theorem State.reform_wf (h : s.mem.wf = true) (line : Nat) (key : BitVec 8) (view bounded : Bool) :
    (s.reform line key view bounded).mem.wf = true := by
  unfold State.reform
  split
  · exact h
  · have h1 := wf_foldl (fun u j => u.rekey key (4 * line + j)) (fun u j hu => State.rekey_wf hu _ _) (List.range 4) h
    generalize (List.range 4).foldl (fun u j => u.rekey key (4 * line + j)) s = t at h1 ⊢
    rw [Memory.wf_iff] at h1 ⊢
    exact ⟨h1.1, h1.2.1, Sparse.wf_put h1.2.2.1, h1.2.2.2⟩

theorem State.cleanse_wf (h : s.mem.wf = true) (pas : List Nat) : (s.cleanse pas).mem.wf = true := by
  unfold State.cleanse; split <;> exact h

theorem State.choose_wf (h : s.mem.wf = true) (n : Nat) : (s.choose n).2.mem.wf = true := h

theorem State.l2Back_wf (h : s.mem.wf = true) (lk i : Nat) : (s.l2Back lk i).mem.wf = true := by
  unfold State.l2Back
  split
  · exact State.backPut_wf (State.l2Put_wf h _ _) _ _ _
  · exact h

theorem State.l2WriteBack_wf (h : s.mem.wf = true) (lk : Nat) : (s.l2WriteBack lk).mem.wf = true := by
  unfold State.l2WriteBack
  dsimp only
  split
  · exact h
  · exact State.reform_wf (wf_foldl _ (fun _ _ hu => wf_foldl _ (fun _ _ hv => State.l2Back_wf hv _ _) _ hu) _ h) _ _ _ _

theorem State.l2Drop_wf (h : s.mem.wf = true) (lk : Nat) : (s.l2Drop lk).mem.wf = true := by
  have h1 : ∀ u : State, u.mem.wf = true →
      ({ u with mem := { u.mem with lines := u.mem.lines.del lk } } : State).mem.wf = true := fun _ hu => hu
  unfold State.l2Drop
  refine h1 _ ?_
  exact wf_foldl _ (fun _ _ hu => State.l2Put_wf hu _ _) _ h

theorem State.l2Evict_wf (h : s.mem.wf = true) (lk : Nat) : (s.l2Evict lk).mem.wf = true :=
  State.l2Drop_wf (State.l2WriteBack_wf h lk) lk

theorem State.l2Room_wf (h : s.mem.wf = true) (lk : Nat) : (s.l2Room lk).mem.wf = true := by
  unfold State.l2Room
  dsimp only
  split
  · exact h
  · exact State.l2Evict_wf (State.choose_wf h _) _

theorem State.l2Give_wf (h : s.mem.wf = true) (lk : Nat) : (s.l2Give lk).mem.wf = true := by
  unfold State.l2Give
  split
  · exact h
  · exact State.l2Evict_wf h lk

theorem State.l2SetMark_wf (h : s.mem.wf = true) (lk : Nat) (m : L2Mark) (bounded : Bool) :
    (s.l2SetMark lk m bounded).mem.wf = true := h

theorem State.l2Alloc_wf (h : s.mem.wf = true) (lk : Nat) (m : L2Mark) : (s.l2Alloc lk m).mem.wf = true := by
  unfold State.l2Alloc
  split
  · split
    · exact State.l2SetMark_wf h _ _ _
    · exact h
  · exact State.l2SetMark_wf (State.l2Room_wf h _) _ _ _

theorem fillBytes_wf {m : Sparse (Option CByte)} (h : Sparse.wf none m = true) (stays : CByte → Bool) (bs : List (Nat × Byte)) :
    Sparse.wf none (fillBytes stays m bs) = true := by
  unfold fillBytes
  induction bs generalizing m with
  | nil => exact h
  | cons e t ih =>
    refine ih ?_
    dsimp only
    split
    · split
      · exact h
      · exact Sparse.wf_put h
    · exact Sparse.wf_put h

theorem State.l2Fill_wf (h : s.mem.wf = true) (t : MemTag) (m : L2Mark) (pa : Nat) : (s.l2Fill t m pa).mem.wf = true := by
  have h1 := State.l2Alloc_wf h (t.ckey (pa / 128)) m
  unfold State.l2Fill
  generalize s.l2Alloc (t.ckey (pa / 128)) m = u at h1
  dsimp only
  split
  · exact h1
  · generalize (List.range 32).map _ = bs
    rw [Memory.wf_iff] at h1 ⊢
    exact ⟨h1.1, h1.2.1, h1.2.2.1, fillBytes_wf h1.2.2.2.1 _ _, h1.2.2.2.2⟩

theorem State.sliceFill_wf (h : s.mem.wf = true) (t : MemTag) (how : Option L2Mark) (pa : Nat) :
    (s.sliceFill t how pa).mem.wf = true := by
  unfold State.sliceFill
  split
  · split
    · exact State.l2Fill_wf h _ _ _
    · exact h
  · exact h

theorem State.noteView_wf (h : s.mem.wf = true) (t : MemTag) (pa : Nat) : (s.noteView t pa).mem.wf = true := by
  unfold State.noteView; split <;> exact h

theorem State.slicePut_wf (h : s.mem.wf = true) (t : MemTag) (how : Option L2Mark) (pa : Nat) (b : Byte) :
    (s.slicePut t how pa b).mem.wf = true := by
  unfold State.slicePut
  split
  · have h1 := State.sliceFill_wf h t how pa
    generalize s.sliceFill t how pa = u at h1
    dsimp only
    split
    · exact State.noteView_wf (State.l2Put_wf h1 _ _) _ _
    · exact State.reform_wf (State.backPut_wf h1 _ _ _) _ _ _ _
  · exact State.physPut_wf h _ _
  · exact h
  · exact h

┄┄┄┄┄┄┄┄┄┄

◆ Task prompt ◆
Both end lines included, restate word for word the lines above from the line with "unfold State.l2Room" to the line with "(s.l2SetMark lk m", and nothing else.

◆ Result of this task ◆
  unfold State.l2Room
  dsimp only
  split
  · exact h
  · exact State.l2Evict_wf (State.choose_wf h _) _

theorem State.l2Give_wf (h : s.mem.wf = true) (lk : Nat) : (s.l2Give lk).mem.wf = true := by
  unfold State.l2Give
  split
  · exact h
  · exact State.l2Evict_wf h lk

theorem State.l2SetMark_wf (h : s.mem.wf = true) (lk : Nat) (m : L2Mark) (bounded : Bool) :
    (s.l2SetMark lk m bounded).mem.wf = true := h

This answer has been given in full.